**** Input data ****

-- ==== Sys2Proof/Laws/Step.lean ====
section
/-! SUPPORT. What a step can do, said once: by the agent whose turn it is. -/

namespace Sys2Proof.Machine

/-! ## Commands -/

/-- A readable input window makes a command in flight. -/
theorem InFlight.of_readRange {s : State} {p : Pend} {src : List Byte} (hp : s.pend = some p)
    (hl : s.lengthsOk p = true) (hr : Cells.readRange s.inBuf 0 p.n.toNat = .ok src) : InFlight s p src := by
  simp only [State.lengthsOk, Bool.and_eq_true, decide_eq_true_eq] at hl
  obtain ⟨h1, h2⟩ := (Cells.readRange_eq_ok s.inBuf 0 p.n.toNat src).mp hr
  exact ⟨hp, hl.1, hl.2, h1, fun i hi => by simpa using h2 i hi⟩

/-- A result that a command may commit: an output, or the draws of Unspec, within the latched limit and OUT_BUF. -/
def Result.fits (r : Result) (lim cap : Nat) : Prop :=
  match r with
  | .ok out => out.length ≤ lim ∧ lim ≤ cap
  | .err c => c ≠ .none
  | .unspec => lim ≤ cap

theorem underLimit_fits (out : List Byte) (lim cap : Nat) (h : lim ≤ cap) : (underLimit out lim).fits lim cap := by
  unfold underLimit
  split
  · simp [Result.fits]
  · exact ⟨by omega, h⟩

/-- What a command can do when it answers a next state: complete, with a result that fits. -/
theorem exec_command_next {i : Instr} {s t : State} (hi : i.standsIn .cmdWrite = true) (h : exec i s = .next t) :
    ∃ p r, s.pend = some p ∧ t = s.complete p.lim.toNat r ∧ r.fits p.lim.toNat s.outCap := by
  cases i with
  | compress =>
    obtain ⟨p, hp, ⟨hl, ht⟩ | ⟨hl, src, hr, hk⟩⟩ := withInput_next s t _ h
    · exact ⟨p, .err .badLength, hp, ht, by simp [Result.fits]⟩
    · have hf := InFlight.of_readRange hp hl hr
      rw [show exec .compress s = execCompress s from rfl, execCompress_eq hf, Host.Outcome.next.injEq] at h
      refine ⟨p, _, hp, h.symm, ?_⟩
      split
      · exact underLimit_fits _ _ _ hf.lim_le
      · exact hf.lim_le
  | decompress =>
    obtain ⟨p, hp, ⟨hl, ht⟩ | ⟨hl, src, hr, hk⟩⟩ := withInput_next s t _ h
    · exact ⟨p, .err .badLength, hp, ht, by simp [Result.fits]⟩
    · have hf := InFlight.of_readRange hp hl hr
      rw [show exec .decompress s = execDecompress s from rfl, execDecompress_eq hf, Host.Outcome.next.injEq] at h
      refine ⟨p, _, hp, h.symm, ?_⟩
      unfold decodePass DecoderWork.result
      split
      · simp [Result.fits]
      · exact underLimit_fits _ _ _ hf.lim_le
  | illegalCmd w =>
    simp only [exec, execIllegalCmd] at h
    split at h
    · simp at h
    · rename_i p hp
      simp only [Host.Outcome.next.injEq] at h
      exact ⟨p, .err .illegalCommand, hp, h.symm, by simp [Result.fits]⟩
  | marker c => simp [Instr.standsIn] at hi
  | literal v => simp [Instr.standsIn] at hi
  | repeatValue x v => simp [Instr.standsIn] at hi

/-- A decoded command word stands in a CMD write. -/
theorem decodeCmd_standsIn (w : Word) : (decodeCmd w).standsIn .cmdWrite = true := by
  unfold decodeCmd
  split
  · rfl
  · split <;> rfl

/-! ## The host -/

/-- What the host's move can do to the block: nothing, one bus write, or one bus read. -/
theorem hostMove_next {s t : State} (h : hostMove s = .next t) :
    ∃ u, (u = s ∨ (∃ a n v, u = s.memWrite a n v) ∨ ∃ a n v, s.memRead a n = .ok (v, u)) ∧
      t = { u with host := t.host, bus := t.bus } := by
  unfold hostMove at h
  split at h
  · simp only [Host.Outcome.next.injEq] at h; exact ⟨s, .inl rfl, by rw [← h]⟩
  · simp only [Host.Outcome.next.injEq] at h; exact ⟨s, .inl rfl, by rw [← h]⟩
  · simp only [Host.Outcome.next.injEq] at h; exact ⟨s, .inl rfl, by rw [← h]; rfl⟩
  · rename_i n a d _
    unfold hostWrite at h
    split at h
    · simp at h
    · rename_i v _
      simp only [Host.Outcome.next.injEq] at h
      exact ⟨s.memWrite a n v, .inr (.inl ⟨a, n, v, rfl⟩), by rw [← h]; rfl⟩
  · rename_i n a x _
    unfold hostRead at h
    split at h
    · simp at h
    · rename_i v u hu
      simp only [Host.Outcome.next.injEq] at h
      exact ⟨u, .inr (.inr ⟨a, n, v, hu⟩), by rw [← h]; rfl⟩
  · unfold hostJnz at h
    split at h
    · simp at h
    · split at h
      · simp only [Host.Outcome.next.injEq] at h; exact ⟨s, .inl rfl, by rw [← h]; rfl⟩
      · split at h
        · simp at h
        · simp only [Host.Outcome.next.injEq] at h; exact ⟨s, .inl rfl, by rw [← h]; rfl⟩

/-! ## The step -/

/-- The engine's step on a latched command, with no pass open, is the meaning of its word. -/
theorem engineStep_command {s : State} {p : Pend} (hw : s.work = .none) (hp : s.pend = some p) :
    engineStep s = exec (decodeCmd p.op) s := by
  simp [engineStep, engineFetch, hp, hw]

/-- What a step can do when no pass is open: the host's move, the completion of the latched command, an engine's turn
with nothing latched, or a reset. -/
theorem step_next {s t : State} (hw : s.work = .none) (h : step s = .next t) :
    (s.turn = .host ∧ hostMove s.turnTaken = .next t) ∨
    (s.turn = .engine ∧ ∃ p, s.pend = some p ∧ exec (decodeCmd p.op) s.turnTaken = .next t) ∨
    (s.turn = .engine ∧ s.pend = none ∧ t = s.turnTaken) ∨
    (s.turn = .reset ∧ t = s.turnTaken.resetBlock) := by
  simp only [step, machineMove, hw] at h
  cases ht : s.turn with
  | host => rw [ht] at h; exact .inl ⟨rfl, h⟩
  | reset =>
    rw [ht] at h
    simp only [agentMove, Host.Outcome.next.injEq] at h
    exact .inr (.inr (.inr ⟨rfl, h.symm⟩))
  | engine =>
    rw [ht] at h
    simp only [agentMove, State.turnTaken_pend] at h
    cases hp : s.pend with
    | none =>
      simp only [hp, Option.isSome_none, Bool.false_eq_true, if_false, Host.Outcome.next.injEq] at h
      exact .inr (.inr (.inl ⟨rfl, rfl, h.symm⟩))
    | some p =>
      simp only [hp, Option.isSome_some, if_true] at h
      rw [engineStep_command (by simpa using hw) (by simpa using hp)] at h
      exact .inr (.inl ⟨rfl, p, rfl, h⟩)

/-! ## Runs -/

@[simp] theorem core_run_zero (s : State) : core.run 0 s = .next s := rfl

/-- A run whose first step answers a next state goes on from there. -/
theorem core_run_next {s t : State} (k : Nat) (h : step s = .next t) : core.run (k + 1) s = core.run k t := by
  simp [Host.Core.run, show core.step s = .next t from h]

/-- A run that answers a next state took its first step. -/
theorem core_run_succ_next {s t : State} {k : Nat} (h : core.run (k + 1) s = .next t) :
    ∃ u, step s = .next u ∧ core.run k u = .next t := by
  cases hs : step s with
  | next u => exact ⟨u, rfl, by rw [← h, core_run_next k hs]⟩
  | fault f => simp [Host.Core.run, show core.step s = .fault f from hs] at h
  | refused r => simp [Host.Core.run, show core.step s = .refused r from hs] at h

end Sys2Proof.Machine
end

****

Assigned task: Write down, word for word, the lines above from the one containing "with nothing latched, or a reset. -/" through the one containing "from there. -/", both ends included.

Reply:
with nothing latched, or a reset. -/
theorem step_next {s t : State} (hw : s.work = .none) (h : step s = .next t) :
    (s.turn = .host ∧ hostMove s.turnTaken = .next t) ∨
    (s.turn = .engine ∧ ∃ p, s.pend = some p ∧ exec (decodeCmd p.op) s.turnTaken = .next t) ∨
    (s.turn = .engine ∧ s.pend = none ∧ t = s.turnTaken) ∨
    (s.turn = .reset ∧ t = s.turnTaken.resetBlock) := by
  simp only [step, machineMove, hw] at h
  cases ht : s.turn with
  | host => rw [ht] at h; exact .inl ⟨rfl, h⟩
  | reset =>
    rw [ht] at h
    simp only [agentMove, Host.Outcome.next.injEq] at h
    exact .inr (.inr (.inr ⟨rfl, h.symm⟩))
  | engine =>
    rw [ht] at h
    simp only [agentMove, State.turnTaken_pend] at h
    cases hp : s.pend with
    | none =>
      simp only [hp, Option.isSome_none, Bool.false_eq_true, if_false, Host.Outcome.next.injEq] at h
      exact .inr (.inr (.inl ⟨rfl, rfl, h.symm⟩))
    | some p =>
      simp only [hp, Option.isSome_some, if_true] at h
      rw [engineStep_command (by simpa using hw) (by simpa using hp)] at h
      exact .inr (.inl ⟨rfl, p, rfl, h⟩)

/-! ## Runs -/

@[simp] theorem core_run_zero (s : State) : core.run 0 s = .next s := rfl

/-- A run whose first step answers a next state goes on from there. -/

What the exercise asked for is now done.